I have stayed in a lot of  hotels around the world, and have seen little difference in a four star in Vancouver, and a four star any where else in North America - particularly in a major brand names. Three stars are a lot less reliable imho - they depend so much on current management and maintenance, so you should consult trip advisor. 

If you are departing on the weekend, then you will find fewer bargains - as there are more ships leaving on the weekends, and most people stay a few days at one end of the cruise.


----------



## Cruiser Too

asp said:


> I suggest you not be so concerned with the walking distance.  Cabs are not that expensive in Vancouver downtown - we use them all the time, and rarely pay more than $10 - including tip.  Most rides will not cost over $6 unless rush hour, and there is no luggage surcharge.  You will get more of the flavour of Vancouver downtown, that in the farther out areas like Cambie......   You could try Granville Island Hotel - there is a little sea ferry to the downtown, and that area has great atmosphere and restaurants.  The cab would cost more to the ship, but less from the airport........  If you are departing on the weekend, then you will find fewer bargains - as there are more ships leaving on the weekends, and most people stay a few days at one end of the cruise.



AT LAST... another reply from a Canadian !!!  
I believe only one other "native" replied to my inquiry.

And you answered a question I asked in my original post regarding the cost of taxi's.

Other tips from you were equally helpful in my quest.

I looked at several of the hotels you mentioned but... 
eliminated them because they weren't "walking distance" to Canada Place.
Now.... I'll take another peek at them.
As I recall, some were pretty "pricey"
but it may have been the website I used.

Re: "_The cab would cost more to the ship, but less from the airport_"

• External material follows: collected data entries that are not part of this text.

/-- No step faults where `fsm` holds one of its nine values, and the step keeps it so. -/
def Obligations.NamedSequencerStatesNeverFault : Prop :=
  ∀ s : State, fsmAssigned s.fsm = true →
    (∀ r, step s ≠ .fault r) ∧ ∀ t, step s = .next t → fsmAssigned t.fsm = true

/-- In the seven values that no rule produces the sequencer is stuck: without a reset the step has no next state (log 8). -/
def Obligations.UnassignedSequencerStateIsStuck : Prop :=
  ∀ (s : State) (k : Fin 7), s.fsm = .unassigned k → s.seen.inp.rst = false → step s = .fault .fsmUnassigned

/-! ## Runs -/

/-- With `POLL_MAX` not 0 a silent wait ends with the family's timeout in exactly `POLL_MAX` steps, having sent and read
nothing, whatever is on the operation and packet ports. -/
def Obligations.SilentWaitTimesOut : Prop :=
  ∀ (s : State) (silence later : List Input),
    fsmStarves s.fsm s.rx = true → s.params.pollMax ≠ 0 → s.poll = 0 → silence.length = s.params.pollMax.toNat →
    (∀ i ∈ silence, i.silent) → s.sched = silence ++ later →
    ∃ t : State, Host.Core.run Sys2Proof.core silence.length s = .next t ∧
      t.status = fsmTimeout s.fsm ∧ t.done = true ∧ t.fsm = .idle ∧ t.rx = s.rx ∧ t.tx = s.tx ∧
      t.poll = s.params.pollMax - 1

/-- With `POLL_MAX` 0 a silent wait never ends: after any number of silent steps the core still waits. -/
def Obligations.UnboundedWaitNeverCompletes : Prop :=
  ∀ (s : State) (silence later : List Input),
    fsmStarves s.fsm s.rx = true → s.params.pollMax = 0 → (∀ i ∈ silence, i.silent) → s.sched = silence ++ later →
    ∃ t : State, Host.Core.run Sys2Proof.core silence.length s = .next t ∧
      t.fsm = s.fsm ∧ t.rx = s.rx ∧ t.tx = s.tx ∧ t.status = s.status ∧ (silence ≠ [] → t.done = false)

/-- SENDCMD as a whole, transport ready: the first matching echo, within the bound, ends it with `OK`. -/
def Obligations.SendcmdEndsAtTheMatchingEcho : Prop :=
  ∀ (s : State) (start : Input) (polls later : List Input) (cmd : Byte) (wrong rest : List Byte),
    s.fsm = .idle → start.ready → start.opStart = true → decodeRequest start.req = .sendcmd cmd →
    (∀ i ∈ polls, i.ready) → polls.length = 2 * (wrong.length + 1) → s.sched = start :: polls ++ later →
    s.rx = wrong ++ cmd :: rest → (∀ b ∈ wrong, b ≠ cmd) → wrong.length + 1 ≤ s.params.echoMax.toNat →
    ∃ t : State, Host.Core.run Sys2Proof.core (polls.length + 1) s = .next t ∧
      t.status = .ok ∧ t.done = true ∧ t.fsm = .idle ∧ t.tries.toNat = wrong.length + 1 ∧
      t.tx = s.tx ++ List.replicate (wrong.length + 1) cmd ∧ t.rx = rest

/-- SENDCMD as a whole, transport ready: `ECHO_MAX` mismatching echoes end it with `ECHO_TIMEOUT`. -/
def Obligations.SendcmdGivesUpAtTheBound : Prop :=
  ∀ (s : State) (start : Input) (polls later : List Input) (cmd : Byte) (wrong rest : List Byte),
    s.fsm = .idle → start.ready → start.opStart = true → decodeRequest start.req = .sendcmd cmd →
    (∀ i ∈ polls, i.ready) → polls.length = 2 * wrong.length → s.sched = start :: polls ++ later →
    s.rx = wrong ++ rest → (∀ b ∈ wrong, b ≠ cmd) → wrong.length = s.params.echoMax.toNat → s.params.echoMax ≠ 0 →
    ∃ t : State, Host.Core.run Sys2Proof.core (polls.length + 1) s = .next t ∧
      t.status = .echoTimeout ∧ t.done = true ∧ t.fsm = .idle ∧ t.tries = s.params.echoMax ∧
      t.tx = s.tx ++ List.replicate wrong.length cmd ∧ t.rx = rest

Could you elaborate of this ???  

Re: "_If you are departing on the weekend, then you will find fewer bargains_"

We'll set sail on a Sunday...
thus, I'm looking for a hotel checking in Tuesday or Wednesday BEFORE boarding ship.

Thanks... Doug


----------



## pianodinosaur

We had a very good time at the Sheraton Wall Centre.


----------



## Cruiser Too

pianodinosaur said:


> We had a very good time at the Sheraton Wall Centre.

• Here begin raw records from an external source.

/-- `HS_TX0` (R122). -/
theorem step_hsTx0 (evaluated : Evaluated s read sent .hsTx0 (k + 1) t) :
    ∃ u : State, step t = .next u ∧ Evaluated s read (sent + 1) .hsRx k u := by
  obtain ⟨step_eq, transmitReady⟩ := evaluated.step_eq_advance nofun
  obtain ⟨sends, -⟩ := calibrationByteIsSent t.sample
  rw [sends evaluated.fsm, if_pos transmitReady] at step_eq
  exact ⟨_, step_eq, evaluated.after_send .hsRx t.status false⟩

/-- `HS_TXM` (R126). -/
theorem step_hsTxm (evaluated : Evaluated s read sent .hsTxm (k + 1) t) :
    ∃ u : State, step t = .next u ∧ Evaluated s read (sent + 1) .hsTxa k u := by
  obtain ⟨step_eq, transmitReady⟩ := evaluated.step_eq_advance nofun
  obtain ⟨-, sends⟩ := calibrationByteIsSent t.sample
  rw [sends evaluated.fsm, if_pos transmitReady] at step_eq
  exact ⟨_, step_eq, evaluated.after_send .hsTxa t.status false⟩

/-- `HS_TXA` without a pair (R127): the next iteration begins below the bound, and the operation gives up at it. -/
theorem step_hsTxa (evaluated : Evaluated s read sent .hsTxa (k + 1) t) (noPair : hasConfPair read = false)
    (within : read.length ≤ s.params.hsMax.toNat) :
    ∃ u : State, step t = .next u ∧
      if read.length = s.params.hsMax.toNat then
        Evaluated s read (sent + 1) .idle k u ∧ u.status = .hsTimeout ∧ u.done = true
      else Evaluated s read (sent + 1) .hsRx k u := by
  obtain ⟨step_eq, transmitReady⟩ := evaluated.step_eq_advance nofun
  have unready : ¬t.sample.inp.transmitReady = false := by simp [transmitReady]
  have unconfirmed : ¬(t.sample.rxConf = true ∧ t.sample.cfConf = true) := by simp [evaluated.second, noPair]
  rw [handshakeIterationEnds t.sample evaluated.fsm, if_neg unready, if_neg unconfirmed] at step_eq
  have atBound : t.sample.iter = t.sample.params.hsMax ↔ _ := evaluated.count_eq_hsMax_iff within
  by_cases last : read.length = s.params.hsMax.toNat
  · rw [if_pos (atBound.mpr last)] at step_eq
    exact ⟨_, step_eq, by rw [if_pos last]; exact ⟨evaluated.after_send .idle .hsTimeout true, rfl, rfl⟩⟩
  · rw [if_neg (mt atBound.mp last)] at step_eq
    exact ⟨_, step_eq, by rw [if_neg last]; exact evaluated.after_send .hsRx t.status false⟩

/-- `HS_TXA` after a pair (R127). -/
theorem step_hsTxa_of_pair (evaluated : Evaluated s read sent .hsTxa (k + 1) t) (first : t.rxConf = true)
    (pair : hasConfPair read = true) :
    ∃ u : State, step t = .next u ∧ Evaluated s read (sent + 1) .idle k u ∧ u.status = .ok ∧ u.done = true := by
  obtain ⟨step_eq, transmitReady⟩ := evaluated.step_eq_advance nofun
  have unready : ¬t.sample.inp.transmitReady = false := by simp [transmitReady]
  have confirmed : t.sample.rxConf = true ∧ t.sample.cfConf = true := ⟨first, evaluated.second.trans pair⟩
  rw [handshakeIterationEnds t.sample evaluated.fsm, if_neg unready, if_pos confirmed] at step_eq
  exact ⟨_, step_eq, evaluated.after_send .idle .ok true, rfl, rfl⟩
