-- ==== Sys2Proof/Machine/Ops.lean ====
section
/-! DEFINITION. The named operations the meanings are made of: refusals and drops (what this block has in
place of exceptions, R220), the host-call guard, transmission, motor actions, draws, the watchdog check, and
the checks a frame passes before it is routed. Each names its rule. -/

namespace Sys2Proof.Machine

/-- The mark of a refusal: `REFUSED <- 1` with its reason, never cleared, so the first reason stays (R40, R224). -/
def State.markRefused (r : RefuseReason) (s : State) : State :=
  { s with refused := match s.refused with | none => some r | some old => some old }

/-- `refuse(reason)`: the mark is the operation's only effect (R224). The block's one analogue of taking an
exception, with `dropFrame` beside it; there is no trap entry and no return (R228, R229). -/
def refuse (r : RefuseReason) (s : State) : Result := .next (s.markRefused r)

/-- The trace of a drop: its reason and the frame it dropped; nothing else changes (R221, R222). -/
def State.recordDrop (r : DropReason) (s : State) : State :=
  { s with drops := s.drops ++ [(r, s.rxf)] }

/-- `drop(reason)`: the frame is abandoned without effect (R222). -/
def dropFrame (r : DropReason) (s : State) : Result := .next (s.recordDrop r)

/-- A host operation acts only between `RUN`s; during one it is refused (R65, R223, R275). -/
def hostCall (s : State) (body : State → Result) : Result :=
  if s.phase = .idle then body s else refuse .hostOpDuringRun s

/-- One output event (R67). -/
def State.emit (o : Output) (s : State) : State := { s with out := s.out ++ [o] }

/-- A frame enters the receive queue (R240). -/
def State.queueFrame (f : Frame) (s : State) : State := { s with rxQueue := s.rxQueue ++ [f] }

/-- `TxWrite(f)` (R240): the frame is handed to the transport at once. A transport that loops back, once
started, also queues it for reception (R27, R28). -/
def State.txWrite (f : Frame) (s : State) : State :=
  if s.loopback && s.busStarted then (s.emit (.tx f)).queueFrame f else s.emit (.tx f)

/-- `Motor.enable()`: at once (R241). -/
def State.motorEnable (s : State) : State :=
  { s with motor := { s.motor with enabled := true }, out := s.out ++ [.motorEnable] }

/-- `Motor.disable()`: at once (R241). -/
def State.motorDisable (s : State) : State :=
  { s with motor := { s.motor with enabled := false }, out := s.out ++ [.motorDisable] }

/-- `Motor.target <- v` (R241). -/
def State.setTarget (v : B32) (s : State) : State :=
  { s with motor := { s.motor with target := v }, out := s.out ++ [.motorTarget v] }

/-- `n` free values have been drawn (R225). -/
def State.drew (n : Nat) (s : State) : State := { s with draws := s.draws + n }

/-- `WatchdogCheck(now)` (R232, R233): disable, then the diagnostic event; `LAST_COMM` stays. -/
def watchdogCheck (now : Nat) (s : State) : State :=
  if watchdogFires s.params now s.lastComm s.motor.enabled s.remoteEn then
    s.motorDisable.emit (.diag .wdTimeout)
  else s

/-- The clock value of the next `RUN` the outside world has listed, if it has listed one: `now_next` of R194
(log entry 11). -/
def nextRunNow : List Event → Option Nat
  | [] => none
  | .host w :: rest => if w.code = 0x6#4 then some w.now else nextRunNow rest
  | .rx _ :: rest => nextRunNow rest
  | .rxRemote _ _ _ :: rest => nextRunNow rest
  | .motor _ :: rest => nextRunNow rest
  | .tick :: rest => nextRunNow rest
  | .await :: rest => nextRunNow rest
  | .unending _ :: _ => none

/-- A fresh clock read (R194, `FRESH_READ`): the free offset `off` past `now`, kept within the time up to the
next `RUN` where that is known. -/
def freshStamp (p : Params) (now : Nat) (next : Option Nat) (off : Nat) : Nat :=
  match next with
  | none => clockValue p (now + off)
  | some nx => clockValue p (now + off % (clockDiff p nx now + 1))

/-- `LAST_COMM <- Stamp(now)` (R194). -/
def State.stamp (s : State) : State :=
  match s.params.refreshStamp with
  | .cycleNow => { s with lastComm := s.now }
  | .freshRead =>
    { s with
      lastComm := freshStamp s.params s.now (nextRunNow s.inputs) (Config.freeClock s.draws)
      draws := s.draws + 1 }

/-- The data bytes of a remote frame, each a draw (R85, R225). -/
def remoteBytes (first len : Nat) : List Byte :=
  (List.range len).map fun k => Config.freeByte (first + k)

/-- A frame reaches the transport: before the bus is started it is never received (R28, R122). -/
def receive (f : Frame) (s : State) : State :=
  if s.busStarted then s.queueFrame f else s

/-- A remote frame reaches the transport; it is received as a data frame of drawn bytes (R85). -/
def receiveRemote (ext : Bool) (id : Ident) (len : Nat) (s : State) : State :=
  receive ⟨ext, id, remoteBytes s.draws len⟩ (s.drew len)

/-- A `MOTOR` step sets the fields it names (R110, R241). -/
def Motor.apply (m : MotorStep) (old : Motor) : Motor where
  enabled := m.enabled.getD old.enabled
  target := m.target.getD old.target
  currentLimit := m.currentLimit.getD old.currentLimit
  shaftAngle := m.shaftAngle.getD old.shaftAngle

/-- What the checks before routing say of a frame. -/
inductive Screened where
  | refuse (r : RefuseReason)
  | drop (r : DropReason)
  | pass
deriving DecidableEq, Repr

/-- The checks of `ProcessFrame` before routing, in their order: length, acceptance filter, frame type,
address predicate (R142 to R146, R227). -/
def screenFrame (s : State) (f : Frame) : Screened :=
  if 8 < f.len then .refuse .rxLenGt8
  else if s.params.acceptFilter = .exact ∧ accepts s f = false then .drop .notAccepted
  else if f.ext = false then .drop .notExtended
  else if addrPass s.nodeAddr (targetId f.id) = false then .drop .address
  else .pass

end Sys2Proof.Machine
end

Thank you Piano Dinosaur !!!


----------



## asp

Doug.Kaya said:


> Re: "_The cab would cost more to the ship, but less from the airport_"
> 
> Could you elaborate of this ???
> 
> Re: "_If you are departing on the weekend, then you will find fewer bargains_"



The airport is south of Vancouver, on an island in the Fraser River Estuary. to get to Downtown Vancouver, you will travel  north through a largely residential area to False Creek, then cross bridges to Downtown.  Canada Place cruise ship terminal is on the south side of Burrard Inlet. 

Granville Island is on the south side of False Creek, hence a cheaper taxi ride from the airport.  However, to get to Downtown and Canada Place, the taxi would be more than from a downtown hotel.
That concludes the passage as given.